Discontinuous Galerkin Finite Element Investigation on the Fully-Compressible Navier–Stokes Equations for Microscale Shock-Channels

Abstract

Microfluidics is a multidisciplinary area founding applications in several fields such as the aerospace industry. Microelectromechanical systems (MEMS) are mainly adopted for flow control, micropower generation and for life support and environmental control for space applications. Microflows are modeled relying on both a continuum and molecular approach. In this paper, the compressible Navier–Stokes (CNS) equations have been adopted to solve a two-dimensional unsteady flow for a viscous micro shock-channel problem. In microflows context, as for the most gas dynamics applications, the CNS equations are usually discretized in space using finite volume method (FVM).
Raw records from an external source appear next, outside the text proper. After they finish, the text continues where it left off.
-- ==== Sys2Proof/Laws/Load.lean ====
section
/-! SUPPORT. Everything a load and a step can do, said once: the cases of the read primitive, of the shared load
operation, of `exec` and of `step`. -/

namespace Sys2Proof.Machine

/-! ## The read primitive (R22, R29) -/

theorem State.memRead_unmapped {s : State} {a : Addr} (h : s.mappedByte a = none) :
    s.memRead a = .unmapped := by
  simp [State.memRead, h]

theorem State.memRead_nonPlain {s : State} {a : Addr} {b : Byte} (h : s.mappedByte a = some b)
    (hp : s.isPlain a = false) : s.memRead a = .nonPlain := by
  simp [State.memRead, h, hp]

theorem State.memRead_plain {s : State} {a : Addr} {b : Byte} (h : s.mappedByte a = some b)
    (hp : s.isPlain a = true) (hs : s.isShared a = false) : s.memRead a = .byte b s := by
  simp [State.memRead, h, hp, hs]

theorem State.memRead_shared {s : State} {a : Addr} {b : Byte} (h : s.mappedByte a = some b)
    (hp : s.isPlain a = true) (hs : s.isShared a = true) :
    s.memRead a = .byte (Config.sharedByte s.draws) { s with draws := s.draws + 1 } := by
  simp [State.memRead, h, hp, hs]

/-- The four answers of a read and when each is given. -/
theorem State.memRead_cases (s : State) (a : Addr) :
    (s.mappedByte a = none ∧ s.memRead a = .unmapped) ∨
    (∃ b, s.mappedByte a = some b ∧ s.isPlain a = false ∧ s.memRead a = .nonPlain) ∨
    (∃ b, s.mappedByte a = some b ∧ s.isPlain a = true ∧ s.isShared a = false ∧ s.memRead a = .byte b s) ∨
    (∃ b, s.mappedByte a = some b ∧ s.isPlain a = true ∧ s.isShared a = true ∧
      s.memRead a = .byte (Config.sharedByte s.draws) { s with draws := s.draws + 1 }) := by
  cases h : s.mappedByte a with
  | none => exact .inl ⟨rfl, State.memRead_unmapped h⟩
  | some b =>
    cases hp : s.isPlain a with
    | false => exact .inr (.inl ⟨b, rfl, rfl, State.memRead_nonPlain h hp⟩)
    | true =>
      cases hs : s.isShared a with
      | false => exact .inr (.inr (.inl ⟨b, rfl, rfl, rfl, State.memRead_plain h hp hs⟩))
      | true => exact .inr (.inr (.inr ⟨b, rfl, rfl, rfl, State.memRead_shared h hp hs⟩))

/-! ## The shared load operation -/

/-- The next state of a load that completes, from the byte read and the state after the read. -/
def State.loaded (s' : State) (rt : RegNum) (upd : Option RegNum) (ea : Addr) (b : Byte) : State :=
  ((s'.setReg rt (zeroExtendByte b)).writeBack upd ea).advancePc

/-- The four outcomes of a load, in the order of R63 (4) to (7). -/
theorem State.loadByteZero_cases (s : State) (rt : RegNum) (upd : Option RegNum) (ea : Addr) :
    (s.mappedByte ea = none ∧ s.loadByteZero rt upd ea = .fault (.dataAccessFault ea)) ∨
    ((s.mappedByte ea).isSome ∧ s.isPlain ea = false ∧
      s.loadByteZero rt upd ea = .refused (.nonPlainRead ea)) ∨
    ((s.mappedByte ea).isSome ∧ s.isPlain ea = true ∧ s.pc = topPc ∧
      s.loadByteZero rt upd ea = .fault .pcOverflow) ∨
    (∃ b s', (s.mappedByte ea).isSome ∧ s.isPlain ea = true ∧ s.pc ≠ topPc ∧ s.memRead ea = .byte b s' ∧
      s.loadByteZero rt upd ea = .next (s'.loaded rt upd ea b)) := by
  unfold State.loadByteZero State.loaded
  rcases s.memRead_cases ea with ⟨h, hr⟩ | ⟨b, h, hp, hr⟩ | ⟨b, h, hp, -, hr⟩ | ⟨b, h, hp, -, hr⟩
  · simp [hr, h, raise]
  · simp [hr, h, hp, refuse]
  all_goals
    by_cases hpc : s.pc = topPc
    · simp [hr, h, hp, hpc, raise]
    · simp [hr, h, hp, hpc]

/-- A byte is read from a state that differs at most in the model's draw counter. -/
theorem State.memRead_byte_state {s s' : State} {a : Addr} {b : Byte} (h : s.memRead a = .byte b s') :
    s' = { s with draws := s'.draws } := by
  rcases s.memRead_cases a with ⟨-, hr⟩ | ⟨_, -, -, hr⟩ | ⟨_, -, -, -, hr⟩ | ⟨_, -, -, -, hr⟩ <;>
    rw [h] at hr <;> cases hr <;> rfl

/-- What a byte that was read is: the mapped byte, unless the address is shared. -/
theorem State.mappedByte_of_memRead {s s' : State} {a : Addr} {b : Byte} (h : s.memRead a = .byte b s') :
    (s.mappedByte a).isSome = true ∧ (s.isShared a = false → s.mappedByte a = some b) := by
  rcases s.memRead_cases a with ⟨-, hr⟩ | ⟨_, -, -, hr⟩ | ⟨_, hb, -, -, hr⟩ | ⟨_, hb, -, hs, hr⟩ <;>
    rw [h] at hr <;> cases hr
  · simp [hb]
  · simp [hb, hs]

@[simp] theorem State.loaded_pc (s : State) (rt : RegNum) (upd : Option RegNum) (ea : Addr) (b : Byte) :
    (s.loaded rt upd ea b).pc = s.pc + 4#32 := by
  cases upd <;> rfl

@[simp] theorem State.loaded_draws (s : State) (rt : RegNum) (upd : Option RegNum) (ea : Addr) (b : Byte) :
    (s.loaded rt upd ea b).draws = s.draws := by
  cases upd <;> rfl

/-- The registers after a load: the address in the updated base, else the byte in the destination, else the old
value. Where both are one register the address stays (R57). -/
theorem State.loaded_reg (s : State) (rt : RegNum) (upd : Option RegNum) (ea : Addr) (b : Byte) (r : RegNum) :
    (s.loaded rt upd ea b).reg r =
      if upd = some r then ea.setWidth 64 else if r = rt then b.setWidth 64 else s.reg r := by
  cases upd with
  | none => simp [State.loaded, State.reg_setReg, zeroExtendByte]
  | some ra => simp [State.loaded, State.reg_writeBack_some, State.reg_setReg, zeroExtendByte, eq_comm]

/-- The frame of a load, whose byte came from a state that differs at most in the draw counter. -/
theorem State.loaded_unchangedExcept {s s' : State} (h : s' = { s with draws := s'.draws })
    (rt : RegNum) (upd : Option RegNum) (ea : Addr) (b : Byte) :
    s.unchangedExcept (s'.loaded rt upd ea b) (rt :: upd.toList) := by
  have hm : (s'.loaded rt upd ea b).mem = s.mem := by rw [h]; cases upd <;> rfl
  refine ⟨fun r hr => ?_, ?_, fun a => by rw [hm], hm, ?_⟩
  · have hold : s'.reg r = s.reg r := by rw [h]; rfl
    simp only [List.mem_cons, Option.mem_toList, not_or] at hr
    rw [State.loaded_reg, if_neg (fun e => hr.2 e), if_neg hr.1, hold]
  · rw [h]; cases upd <;> rfl
  · rw [h]; cases upd <;> exact ⟨rfl, rfl, rfl, rfl, rfl⟩

/-! ## exec -/

@[simp] theorem writes_eq (i : Instr) : writes i = destReg i :: (updateReg i).toList := by
  cases i <;> rfl

/-- The check the machine makes for invalid forms is the one well-formedness makes (R44). -/
theorem wellFormed_lbzu (rt ra : RegNum) (d : Disp) :
    (Sys2Proof.Instr.lbzu rt ra d).wellFormed = !invalidUpdateForm rt ra := by
  simp [Sys2Proof.Instr.wellFormed, invalidUpdateForm, bne]

theorem wellFormed_lbzux (rt ra rb : RegNum) :
    (Sys2Proof.Instr.lbzux rt ra rb).wellFormed = !invalidUpdateForm rt ra := by
  simp [Sys2Proof.Instr.wellFormed, invalidUpdateForm, bne]

/-- `exec` refuses a form that is not allowed and otherwise is one load at the instruction's address. -/
theorem exec_eq (i : Instr) (s : State) :
    exec i s = if i.wellFormed = false ∧ s.policy = .refuse then .refused (.invalidForm (encode i))
      else s.loadByteZero (destReg i) (updateReg i) (loadAddress i s) := by
  cases i with
  | lbz rt ra d => simp [exec, execLbz, Instr.wellFormed, destReg, updateReg, loadAddress]
  | lbzu rt ra d =>
    simp [exec, execLbzu, State.loadByteUpdate, wellFormed_lbzu, destReg, updateReg, loadAddress, refuse]
  | lbzux rt ra rb =>
    simp [exec, execLbzux, State.loadByteUpdate, wellFormed_lbzux, destReg, updateReg, loadAddress, refuse]
  | lbzx rt ra rb => simp [exec, execLbzx, Instr.wellFormed, destReg, updateReg, loadAddress]

theorem not_formAllowed_iff (i : Instr) (s : State) :
    ¬ formAllowed i s ↔ i.wellFormed = false ∧ s.policy = .refuse := by
  unfold formAllowed
  cases i.wellFormed <;> cases s.policy <;> simp

theorem exec_of_allowed {i : Instr} {s : State} (h : formAllowed i s) :
    exec i s = s.loadByteZero (destReg i) (updateReg i) (loadAddress i s) := by
  rw [exec_eq, if_neg]
  exact fun hn => (not_formAllowed_iff i s).mpr hn h

theorem exec_of_not_allowed {i : Instr} {s : State} (h : ¬ formAllowed i s) :
    exec i s = .refused (.invalidForm (encode i)) := by
  rw [exec_eq, if_pos ((not_formAllowed_iff i s).mp h)]

/-- Everything `exec` can do when it answers a next state. -/
theorem exec_next {i : Instr} {s t : State} (h : exec i s = .next t) :
    formAllowed i s ∧ s.isPlain (loadAddress i s) = true ∧ s.pc ≠ topPc ∧
      ∃ b s', s.memRead (loadAddress i s) = .byte b s' ∧
        t = s'.loaded (destReg i) (updateReg i) (loadAddress i s) b := by
  by_cases ha : formAllowed i s
  · rw [exec_of_allowed ha] at h
    rcases s.loadByteZero_cases (destReg i) (updateReg i) (loadAddress i s) with
      ⟨-, hr⟩ | ⟨-, -, hr⟩ | ⟨-, -, -, hr⟩ | ⟨b, s', -, hp, hpc, hb, hr⟩ <;> rw [hr] at h <;> cases h
    exact ⟨ha, hp, hpc, b, s', hb, rfl⟩
  · rw [exec_of_not_allowed ha] at h; cases h

/-- An allowed form whose byte can be read completes below the top of the space. -/
theorem exec_completes {i : Instr} {s s' : State} {b : Byte} (ha : formAllowed i s)
    (hm : s.memRead (loadAddress i s) = .byte b s') (hpc : s.pc ≠ topPc) :
    exec i s = .next (s'.loaded (destReg i) (updateReg i) (loadAddress i s) b) := by
  simp [exec_of_allowed ha, State.loadByteZero, hm, hpc, State.loaded]

/-! ## Fetch -/

/-- Everything a fetch that answers a word says of the state (R14, R25). -/
theorem State.fetch_eq_some {s : State} {w : InstrWord} :
    s.fetch = some w ↔ s.pc.toNat % 4 = 0 ∧ ∃ b0 b1 b2 b3, s.textByte s.pc = some b0 ∧
      s.textByte (s.pc + 1#32) = some b1 ∧ s.textByte (s.pc + 2#32) = some b2 ∧
      s.textByte (s.pc + 3#32) = some b3 ∧ w = wordOfBytes b0 b1 b2 b3 := by
  unfold State.fetch
  constructor
  · intro h
    split_ifs at h with ha
    refine ⟨ha, ?_⟩
    split at h
    · rename_i b0 b1 b2 b3 h0 h1 h2 h3
      exact ⟨b0, b1, b2, b3, h0, h1, h2, h3, by simpa using h.symm⟩
    · cases h
  · rintro ⟨ha, b0, b1, b2, b3, h0, h1, h2, h3, rfl⟩
    simp [ha, h0, h1, h2, h3]

/-! ## step -/

/-- A step that answers a next state has fetched and decoded an instruction and executed it. -/
theorem step_next {s t : State} (h : step s = .next t) :
    ∃ w i, s.fetch = some w ∧ decode w = .instr i ∧ exec i s = .next t := by
  unfold step raise refuse at h
  cases hf : s.fetch with
  | none => simp [hf] at h
  | some w =>
    simp only [hf] at h
    cases hd : decode w with
    | instr i => exact ⟨w, i, rfl, hd, by simpa [hd] using h⟩
    | reservedEncoding => simp [hd] at h
    | outOfScope => simp [hd] at h
    | truncated => simp [hd] at h

end Sys2Proof.Machine
end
In the present paper, the PDEs are discretized with the nodal discontinuous Galerkin finite element method (DG–FEM) in order to understand how the method performs at microscale level for compressible flows. Validation is performed through a benchmark test problem for microscale applications. The error norms, order of accuracy and computational cost are investigated in a grid refinement study, showing a good agreement and increasing accuracy with reference data as the mesh is refined. The effects of different explicit Runge–Kutta schemes and of different time step sizes have also been studied. We found that the choice of the temporal scheme does not really affect the accuracy of the numerical results.